TASK STATEMENT => Only one span of the listing below is wanted: the lines from the one with "s.pends := rfl" through the one with "s.stamps := rfl", reproduced exactly, both ends kept.

EXERCISE DATA =>
/-! ## `modGroup` -/

@[simp] theorem State.modGroup_agenda (s : State) (k : Nat) (f : Group → Group) : (s.modGroup k f).agenda = s.agenda := rfl
@[simp] theorem State.modGroup_issueNow (s : State) (k : Nat) (f : Group → Group) : (s.modGroup k f).issueNow = s.issueNow := rfl
@[simp] theorem State.modGroup_cur (s : State) (k : Nat) (f : Group → Group) : (s.modGroup k f).cur = s.cur := rfl
@[simp] theorem State.modGroup_autoTurn (s : State) (k : Nat) (f : Group → Group) : (s.modGroup k f).autoTurn = s.autoTurn := rfl
@[simp] theorem State.modGroup_freeCtr (s : State) (k : Nat) (f : Group → Group) : (s.modGroup k f).freeCtr = s.freeCtr := rfl
@[simp] theorem State.modGroup_nextId (s : State) (k : Nat) (f : Group → Group) : (s.modGroup k f).nextId = s.nextId := rfl
@[simp] theorem State.modGroup_clock (s : State) (k : Nat) (f : Group → Group) : (s.modGroup k f).clock = s.clock := rfl
@[simp] theorem State.modGroup_time (s : State) (k : Nat) (f : Group → Group) : (s.modGroup k f).time = s.time := rfl
@[simp] theorem State.modGroup_crews (s : State) (k : Nat) (f : Group → Group) : (s.modGroup k f).crews = s.crews := rfl
@[simp] theorem State.modGroup_launches (s : State) (k : Nat) (f : Group → Group) : (s.modGroup k f).launches = s.launches := rfl
@[simp] theorem State.modGroup_flushed (s : State) (k : Nat) (f : Group → Group) : (s.modGroup k f).flushed = s.flushed := rfl
@[simp] theorem State.modGroup_cores (s : State) (k : Nat) (f : Group → Group) : (s.modGroup k f).cores = s.cores := rfl
@[simp] theorem State.modGroup_ctxs (s : State) (k : Nat) (f : Group → Group) : (s.modGroup k f).ctxs = s.ctxs := rfl
@[simp] theorem State.modGroup_reqs (s : State) (k : Nat) (f : Group → Group) : (s.modGroup k f).reqs = s.reqs := rfl
@[simp] theorem State.modGroup_ops (s : State) (k : Nat) (f : Group → Group) : (s.modGroup k f).ops = s.ops := rfl
@[simp] theorem State.modGroup_copies (s : State) (k : Nat) (f : Group → Group) : (s.modGroup k f).copies = s.copies := rfl
@[simp] theorem State.modGroup_engines (s : State) (k : Nat) (f : Group → Group) : (s.modGroup k f).engines = s.engines := rfl
@[simp] theorem State.modGroup_shoots (s : State) (k : Nat) (f : Group → Group) : (s.modGroup k f).shoots = s.shoots := rfl
@[simp] theorem State.modGroup_fills (s : State) (k : Nat) (f : Group → Group) : (s.modGroup k f).fills = s.fills := rfl
@[simp] theorem State.modGroup_flits (s : State) (k : Nat) (f : Group → Group) : (s.modGroup k f).flits = s.flits := rfl
@[simp] theorem State.modGroup_pends (s : State) (k : Nat) (f : Group → Group) : (s.modGroup k f).pends = s.pends := rfl
@[simp] theorem State.modGroup_mem (s : State) (k : Nat) (f : Group → Group) : (s.modGroup k f).mem = s.mem := rfl
@[simp] theorem State.modGroup_memPoison (s : State) (k : Nat) (f : Group → Group) : (s.modGroup k f).memPoison = s.memPoison := rfl
@[simp] theorem State.modGroup_stampPoison (s : State) (k : Nat) (f : Group → Group) : (s.modGroup k f).stampPoison = s.stampPoison := rfl
@[simp] theorem State.modGroup_freezePoison (s : State) (k : Nat) (f : Group → Group) : (s.modGroup k f).freezePoison = s.freezePoison := rfl
@[simp] theorem State.modGroup_stamps (s : State) (k : Nat) (f : Group → Group) : (s.modGroup k f).stamps = s.stamps := rfl
@[simp] theorem State.modGroup_freezeTable (s : State) (k : Nat) (f : Group → Group) : (s.modGroup k f).freezeTable = s.freezeTable := rfl
@[simp] theorem State.modGroup_sliceSeq (s : State) (k : Nat) (f : Group → Group) : (s.modGroup k f).sliceSeq = s.sliceSeq := rfl
@[simp] theorem State.modGroup_gen (s : State) (k : Nat) (f : Group → Group) : (s.modGroup k f).gen = s.gen := rfl
@[simp] theorem State.modGroup_epoch (s : State) (k : Nat) (f : Group → Group) : (s.modGroup k f).epoch = s.epoch := rfl
@[simp] theorem State.modGroup_thawGen (s : State) (k : Nat) (f : Group → Group) : (s.modGroup k f).thawGen = s.thawGen := rfl
@[simp] theorem State.modGroup_clearing (s : State) (k : Nat) (f : Group → Group) : (s.modGroup k f).clearing = s.clearing := rfl
@[simp] theorem State.modGroup_owners (s : State) (k : Nat) (f : Group → Group) : (s.modGroup k f).owners = s.owners := rfl
@[simp] theorem State.modGroup_rgnidx (s : State) (k : Nat) (f : Group → Group) : (s.modGroup k f).rgnidx = s.rgnidx := rfl
@[simp] theorem State.modGroup_leases (s : State) (k : Nat) (f : Group → Group) : (s.modGroup k f).leases = s.leases := rfl
@[simp] theorem State.modGroup_syncLines (s : State) (k : Nat) (f : Group → Group) : (s.modGroup k f).syncLines = s.syncLines := rfl
@[simp] theorem State.modGroup_scopes (s : State) (k : Nat) (f : Group → Group) : (s.modGroup k f).scopes = s.scopes := rfl
@[simp] theorem State.modGroup_lineHolds (s : State) (k : Nat) (f : Group → Group) : (s.modGroup k f).lineHolds = s.lineHolds := rfl
@[simp] theorem State.modGroup_l2 (s : State) (k : Nat) (f : Group → Group) : (s.modGroup k f).l2 = s.l2 := rfl
@[simp] theorem State.modGroup_pins (s : State) (k : Nat) (f : Group → Group) : (s.modGroup k f).pins = s.pins := rfl
@[simp] theorem State.modGroup_quadTlb (s : State) (k : Nat) (f : Group → Group) : (s.modGroup k f).quadTlb = s.quadTlb := rfl
@[simp] theorem State.modGroup_engineTlb (s : State) (k : Nat) (f : Group → Group) : (s.modGroup k f).engineTlb = s.engineTlb := rfl
@[simp] theorem State.modGroup_thaws (s : State) (k : Nat) (f : Group → Group) : (s.modGroup k f).thaws = s.thaws := rfl
@[simp] theorem State.modGroup_slates (s : State) (k : Nat) (f : Group → Group) : (s.modGroup k f).slates = s.slates := rfl
@[simp] theorem State.modGroup_green (s : State) (k : Nat) (f : Group → Group) : (s.modGroup k f).green = s.green := rfl
@[simp] theorem State.modGroup_backoffs (s : State) (k : Nat) (f : Group → Group) : (s.modGroup k f).backoffs = s.backoffs := rfl
@[simp] theorem State.modGroup_idles (s : State) (k : Nat) (f : Group → Group) : (s.modGroup k f).idles = s.idles := rfl
@[simp] theorem State.modGroup_tvec (s : State) (k : Nat) (f : Group → Group) : (s.modGroup k f).tvec = s.tvec := rfl
@[simp] theorem State.modGroup_migctl (s : State) (k : Nat) (f : Group → Group) : (s.modGroup k f).migctl = s.migctl := rfl
@[simp] theorem State.modGroup_lnkid (s : State) (k : Nat) (f : Group → Group) : (s.modGroup k f).lnkid = s.lnkid := rfl
@[simp] theorem State.modGroup_lktbase (s : State) (k : Nat) (f : Group → Group) : (s.modGroup k f).lktbase = s.lktbase := rfl
@[simp] theorem State.modGroup_ports (s : State) (k : Nat) (f : Group → Group) : (s.modGroup k f).ports = s.ports := rfl
@[simp] theorem State.modGroup_linkStreams (s : State) (k : Nat) (f : Group → Group) : (s.modGroup k f).linkStreams = s.linkStreams := rfl
@[simp] theorem State.modGroup_farRecall (s : State) (k : Nat) (f : Group → Group) : (s.modGroup k f).farRecall = s.farRecall := rfl
@[simp] theorem State.modGroup_farCopies (s : State) (k : Nat) (f : Group → Group) : (s.modGroup k f).farCopies = s.farCopies := rfl
@[simp] theorem State.modGroup_farReads (s : State) (k : Nat) (f : Group → Group) : (s.modGroup k f).farReads = s.farReads := rfl
@[simp] theorem State.modGroup_farWrites (s : State) (k : Nat) (f : Group → Group) : (s.modGroup k f).farWrites = s.farWrites := rfl
@[simp] theorem State.modGroup_asked (s : State) (k : Nat) (f : Group → Group) : (s.modGroup k f).asked = s.asked := rfl
@[simp] theorem State.modGroup_interrupts (s : State) (k : Nat) (f : Group → Group) : (s.modGroup k f).interrupts = s.interrupts := rfl
@[simp] theorem State.modGroup_uc12At (s : State) (k : Nat) (f : Group → Group) : (s.modGroup k f).uc12At = s.uc12At := rfl
@[simp] theorem State.modGroup_barRead (s : State) (k : Nat) (f : Group → Group) : (s.modGroup k f).barRead = s.barRead := rfl
@[simp] theorem State.modGroup_mgmtRead (s : State) (k : Nat) (f : Group → Group) : (s.modGroup k f).mgmtRead = s.mgmtRead := rfl
@[simp] theorem State.modGroup_mgmtBytes (s : State) (k : Nat) (f : Group → Group) : (s.modGroup k f).mgmtBytes = s.mgmtBytes := rfl
@[simp] theorem State.modGroup_spares (s : State) (k : Nat) (f : Group → Group) : (s.modGroup k f).spares = s.spares := rfl
@[simp] theorem State.modGroup_softppr (s : State) (k : Nat) (f : Group → Group) : (s.modGroup k f).softppr = s.softppr := rfl
@[simp] theorem State.modGroup_lanesSpared (s : State) (k : Nat) (f : Group → Group) : (s.modGroup k f).lanesSpared = s.lanesSpared := rfl
@[simp] theorem State.modGroup_pinSpares (s : State) (k : Nat) (f : Group → Group) : (s.modGroup k f).pinSpares = s.pinSpares := rfl
@[simp] theorem State.modGroup_waySpares (s : State) (k : Nat) (f : Group → Group) : (s.modGroup k f).waySpares = s.waySpares := rfl
@[simp] theorem State.modGroup_eseq (s : State) (k : Nat) (f : Group → Group) : (s.modGroup k f).eseq = s.eseq := rfl
@[simp] theorem State.modGroup_box (s : State) (k : Nat) (f : Group → Group) : (s.modGroup k f).box = s.box := rfl
@[simp] theorem State.modGroup_reserved (s : State) (k : Nat) (f : Group → Group) : (s.modGroup k f).reserved = s.reserved := rfl
@[simp] theorem State.modGroup_cryo (s : State) (k : Nat) (f : Group → Group) : (s.modGroup k f).cryo = s.cryo := rfl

ANSWER TO THE EXERCISE =>
@[simp] theorem State.modGroup_pends (s : State) (k : Nat) (f : Group → Group) : (s.modGroup k f).pends = s.pends := rfl
@[simp] theorem State.modGroup_mem (s : State) (k : Nat) (f : Group → Group) : (s.modGroup k f).mem = s.mem := rfl
@[simp] theorem State.modGroup_memPoison (s : State) (k : Nat) (f : Group → Group) : (s.modGroup k f).memPoison = s.memPoison := rfl
@[simp] theorem State.modGroup_stampPoison (s : State) (k : Nat) (f : Group → Group) : (s.modGroup k f).stampPoison = s.stampPoison := rfl
@[simp] theorem State.modGroup_freezePoison (s : State) (k : Nat) (f : Group → Group) : (s.modGroup k f).freezePoison = s.freezePoison := rfl
@[simp] theorem State.modGroup_stamps (s : State) (k : Nat) (f : Group → Group) : (s.modGroup k f).stamps = s.stamps := rfl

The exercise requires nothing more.